Description of the artwork «The poster for the "Gismonda" play with Sarah Bernhardt»

On Christmas Eve 1893, Alphonse Mucha remained the only well-established artist who did not go on vacation. He appeared to be the last hope for the owner of the printing house de Brounof. He called the artist with the words: “My dear Mucha, Sarah Bernhardt just called me. She needs a poster for her performance. It should be ready by New Year’s morning. Have you ever done something like this?” “No,” Mucha admitted honestly. “But I can try.” On 27 December, the poster for Gismonda was ready, and on 1 January, it graced the streets of Paris.

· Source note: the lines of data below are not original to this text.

/-- The clock steps while the tick timeline follows PTP: the timeline is now more than 10 ms away, stays local and raises
F_TICK_SOURCE (R322, R28). -/
def State.stepTimeline (s : State) : State :=
  if s.tick.on ∧ s.fld Reg.tckStatus 1 0 = 1 ∧ s.following = true then
    ({ s with tick := { s.tick with stayLocal := true } }).raiseTickSource
  else s

/-- A frequency correction: towards the master, by at most 100 ppm of the time since the last Sync; how much of that the servo
uses is left open (R322). -/
def State.slew (s : State) (off : Int) : State × Int :=
  let bound := (s.now - s.ing.client.lastAt) / 11000
  let (n, s) := s.freeNat
  let m : Int := (min off.natAbs (n % (bound + 1)) : Nat)
  let d := if off < 0 then m else -m
  (s.moveClock d, d)

/-- A Sync is complete: origin t1 (corrected) and arrival t2 (R322). -/
def State.completeSync (s : State) (t1 t2 : Int) : State :=
  let off := t2 - t1 - s.ing.client.path
  let first := !s.ptp.everLocked
  let far := decide (10000000 < off.natAbs)
  let (s, d) := if first || far then (s.moveClock (-off), -off) else s.slew off
  let s := if far && !first then (s.event Reg.ingIntStatus 5).stepTimeline else s
  let s := { s with ptp := { s.ptp with everLocked := true }, tick := { s.tick with heardPtp := s.now + 1 } }
  let s := (s.wr Reg.ingPtpOffset (ofSigned 64 off)).setBit Reg.ingStatus 2 (decide (off.natAbs ≤ 1000))
  s.setClient { s.ing.client with sync := none, last := some (t1, t2 + d), lastAt := s.now }

/-- Whether a message comes from the selected master. -/
def State.fromMaster (s : State) (d : List Byte) : Bool := decide (s.ing.client.sel = some (PtpMsg.ident d))

/-- A Sync message. -/
def State.ptpSync (s : State) (x : RxItem) : State :=
  if !(s.fromMaster x.data) then s
  else if bit (leField x.data 6 1) 1 then
    s.setClient { s.ing.client with sync := some (PtpMsg.seqId x.data, x.stamp, PtpMsg.corr x.data) }
  else s.completeSync (PtpMsg.time x.data + PtpMsg.corr x.data) x.stamp

/-- A Follow_Up message. -/
def State.ptpFollowUp (s : State) (x : RxItem) : State :=
  match s.ing.client.sync with
  | some (n, t2, c) =>
    if s.fromMaster x.data ∧ n = PtpMsg.seqId x.data then
      s.completeSync (PtpMsg.time x.data + c + PtpMsg.corr x.data) t2
    else s
  | none => s

/-- A Delay_Resp message: the mean path delay, and the interval of the next requests. -/
def State.ptpDelayResp (s : State) (x : RxItem) : State :=
  let c := s.ing.client
  match c.delaySent, c.last with
  | some (n, t3), some (t1, t2) =>
    if s.fromMaster x.data ∧ n = PtpMsg.seqId x.data ∧ beField x.data 44 10 = s.ownIdent then
      let t4 := PtpMsg.time x.data - PtpMsg.corr x.data
      let path := ((t2 - t1) + (t4 - t3)) / 2
      let every := PtpMsg.interval x.data
      (s.wr Reg.ingPtpPath (ofSigned 64 path)).setClient
        { c with path := path, delaySent := none, delayEvery := some every, delayAt := s.now + every }
    else s
  | _, _ => s
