/-- One of the three areas of scratch. -/
def FusedArgs.area (x : FusedArgs) : Nat :=
  let ext := extents x.layers (min x.th x.rr) (min x.tw x.rc)
  let input := match x.layers with
    | f :: _ => areaBytes (ext.headD (0, 0)) f.l.cin x.x.fmt x.x.scaled
    | [] => 0
  let mids := (x.layers.dropLast.zip ext.tail).map fun p => areaBytes p.2 p.1.l.cout p.1.ofmt p.1.oscaled
  mids.foldl max input

/-- Issue cycles of the largest fused tile (R311). -/
def FusedArgs.cycles (x : FusedArgs) : Nat :=
  ((x.layers.zip (extents x.layers (min x.th x.rr) (min x.tw x.rc)).tail).map fun p => p.1.cycles (p.2.1 * p.2.2)).foldl (· + ·) 0

/-- Channels of the last layer's output. -/
def FusedArgs.cout (x : FusedArgs) : Nat :=
  match x.layers.getLast? with
  | some f => f.l.cout
  | none => 0

/-- Channels of the input. -/
def FusedArgs.cin (x : FusedArgs) : Nat :=
  match x.layers with
  | f :: _ => f.l.cin
  | [] => 0

/-- The reserved fields of CONV.FUSED (R308). -/
def fusedReserved (d : Desc) : Bool :=
  decide (d.tdC ≠ 0xFF) || decide (d.arg 1 ≠ 0) || decide (d.arg 4 ≠ 0) || d.opx 63 17 != 0 ||
    bits (d.arg 2) 63 48 != 0 || bits (d.arg 3) 63 48 != 0

/-- The checks of CONV.FUSED at issue (R307, R308, R310, R311), with the scratch tensor. -/
def fusedCheck (look : Look) (d : Desc) (bs : List Byte) : Except OpFault (FusedArgs × Tensor) := do
  stopIf (fusedReserved d) (invalidAt 0)
  let n := leField bs 0 1
  stopIf (!(inRange n 1 4) || recordReserved bs n) (invalidAt 0)
  let x ← look 0 d.tdA
  let t ← look 1 d.tdB
  let y ← look 3 d.tdD
  let cp := leField bs 6 2
  stopIf (decide (cp = 0) || decide (x.cols % cp ≠ 0) || (x.scaled && decide (cp % 32 ≠ 0))) (invalidAt 0)
  let layers ← fusedLayers look bs n 0 x.rows (x.cols / cp) x.fmt x.zero 0 n
  let a : FusedArgs := ⟨layers, leField bs 2 2, leField bs 4 2, cp, leField bs 8 2, x, y, bits (d.arg 2) 23 0,
    bits (d.arg 2) 47 24, bits (d.arg 3) 23 0, bits (d.arg 3) 47 24⟩
  stopIf (!(inRange a.th 1 512) || !(inRange a.tw 1 512)) (invalidAt 0)
  match layers.getLast? with
  | some g =>
    stopIf (decide (cp < a.cin) || decide (a.cpo < g.l.cout) || decide (g.l.oh < a.r0 + a.rr) || decide (g.l.ow < a.c0 + a.rc))
      (invalidAt 0)
    y.destOk d.twrite ⟨a.r0, a.c0 * a.cpo, a.rr, if a.rc = 0 then 0 else (a.rc - 1) * a.cpo + g.l.cout⟩
  | none => pure ()
  stopIf (!t.shelf || decide (t.rows * t.stride < 3 * a.area) || decide (65536 < a.cycles)) (invalidAt 0)
  return (a, t)

/-- The output map of an intermediate layer as held for a fused tile: its rows, columns, and by pixel number and channel what it feeds
on. -/
structure Patch where
  ys : List Nat
  xs : List Nat
  vals : List ((Nat × Nat) × Fed)
  deriving DecidableEq, Repr

/-- Channel c of pixel (y, x). -/
def Patch.feed (p : Patch) (y x c : Nat) : Fed :=
  ((p.vals.find? fun v => decide (v.1 = (p.ys.idxOf y * p.xs.length + p.xs.idxOf x, c))).map (·.2)).getD (.fin false 0 0, 127)

/-- What feeds a layer: its input map, the PAD of channels past Cin, and whether that is a zero of R199. -/
structure LayerIn where
  feed : Nat → Nat → Nat → Fed
  pad : Nat
  zero : Bool

/-- The entries of output tile i of a layer over pixels px, and its wrapped additions (R120). -/
def State.layerTile (s : State) (e : Nat) (f : FusedLayer) (x : LayerIn) (px : List (Nat × Nat)) (i : Nat) : List W32 × Nat :=
  let g := f.grid px.length
  g.accumulate f.l.fmt.isInt
    (fun m k => match px[m]? with
      | some p => f.l.fed x.feed x.pad p.1 p.2 k
      | none => (fedPattern f.l.fmt f.l.zero x.pad, 127))
    (s.weightFed e f.l f.w) (fun _ k => x.zero && f.l.past k) 0 (g.hi (x.zero && f.w.padZero) (g.steps - 1)) i
    ((g.tile i).cells.map fun _ => 0)

/-- The outputs of a layer over pixels px, by pixel number and channel: each output tile is one conversion run (R123). -/
def State.layerRun (s : State) (e : Nat) (sr : Bool) (f : FusedLayer) (x : LayerIn) (px : List (Nat × Nat)) : State × List OutCell :=
  let g := f.grid px.length
  (List.range g.tiles).foldl (fun (a : State × List OutCell) i =>
    let (acc, wraps) := a.1.layerTile e f x px i
    let (s, cells) := (a.1.countNum e ⟨0, 0, wraps⟩).tileRun e sr g i (fun m n => (m, n))
      (fun n => a.1.epilogue e f.l.act (a.1.biasAt e f.bias n) f.l.fmt.isInt) acc
    (s, a.2 ++ cells)) (s, [])

/-- The outputs of an intermediate layer, converted to its format and fed on (R121, R122). -/
def State.layerFeed (s : State) (e : Nat) (f : FusedLayer) (ys xs : List Nat) (cells : List OutCell) : State × Patch :=
  let out := cells.map fun y =>
    let sc := if f.oscaled then blockScale f.ofmt ((cells.filter fun z => decide (z.r = y.r ∧ z.c / 32 = y.c / 32)).map (·.v)) else 127
    let v := if f.oscaled then convertScaled f.ofmt y.md sc y.v else convert f.ofmt y.md y.v
    ((y.r, y.c), (fedPattern f.ofmt 0 v.bits, sc), v.count)
  (s.countNum e (out.foldl (fun n v => n.add v.2.2) {}), ⟨ys, xs, out.map fun v => (v.1, v.2.1)⟩)

/-- The pixels of rows ys and columns xs, row-major. -/
def pixels (ys xs : List Nat) : List (Nat × Nat) := ys.flatMap fun y => xs.map fun x => (y, x)

/-- The rows or columns of a map of n that outputs from `first` to `last` need, by R309: `at` gives where an output's first and last tap
lie, and `taken` what the pad modes take from inside the map (assumption log 74). -/
def extentOf (n : Nat) (lo hi : Int) (taken : List Nat) : List Nat :=
  (List.range n).filter fun y => (decide (lo ≤ y) && decide ((y : Int) ≤ hi)) || decide (y ∈ taken)

/-- The input rows of a layer for consecutive output rows. -/
def ConvLayer.inRows (l : ConvLayer) (ys : List Nat) : List Nat :=
  extentOf l.h ((ys.headD 0 * l.g.sy : Nat) - (l.g.pt : Int)) ((ys.getLastD 0 * l.g.sy + l.g.dy * (l.g.kh - 1) : Nat) - (l.g.pt : Int))
    (l.rowsFor ys)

Creating a poster for Sarah Bernhardt was a huge responsibility for Mucha. It influenced the artist in a very unusual way: he managed to completely change the approach to the production of posters. The fact is that earlier the size of such posters was solely dictated by the size of the typographic stone used for printing. Mucha came up with the idea of laying two narrow segments side by side, which formed a long slender figure. The posters he created were of such a size that they could depict figures in full human height. And given that they were most often located at eye level, Gismonda and other heroines of Bernhardt seemed almost alive to the audience that was walking along the streets of Paris. People loved Mucha’s posters so much that they cut them off the walls almost immediately after they were put up.

And Bernhardt herself was delighted with the works by Mucha, starting with Gismonda. The new format of posters successfully emphasized her slenderness, giving the actress a resemblance to a revived statue decorating a wall niche. The middle-aged Sarah Bernhardt seemed to be a young maiden, and her robe decorated with rich sewing, the wreath in her hair and the golden mosaic background gave her a resemblance to a deity. The arched backgrounds and symbolic elements at the bottom of the image would later become a hallmark of almost all Mucha’s posters that he created for Bernhardt (1, 2, 3, 4).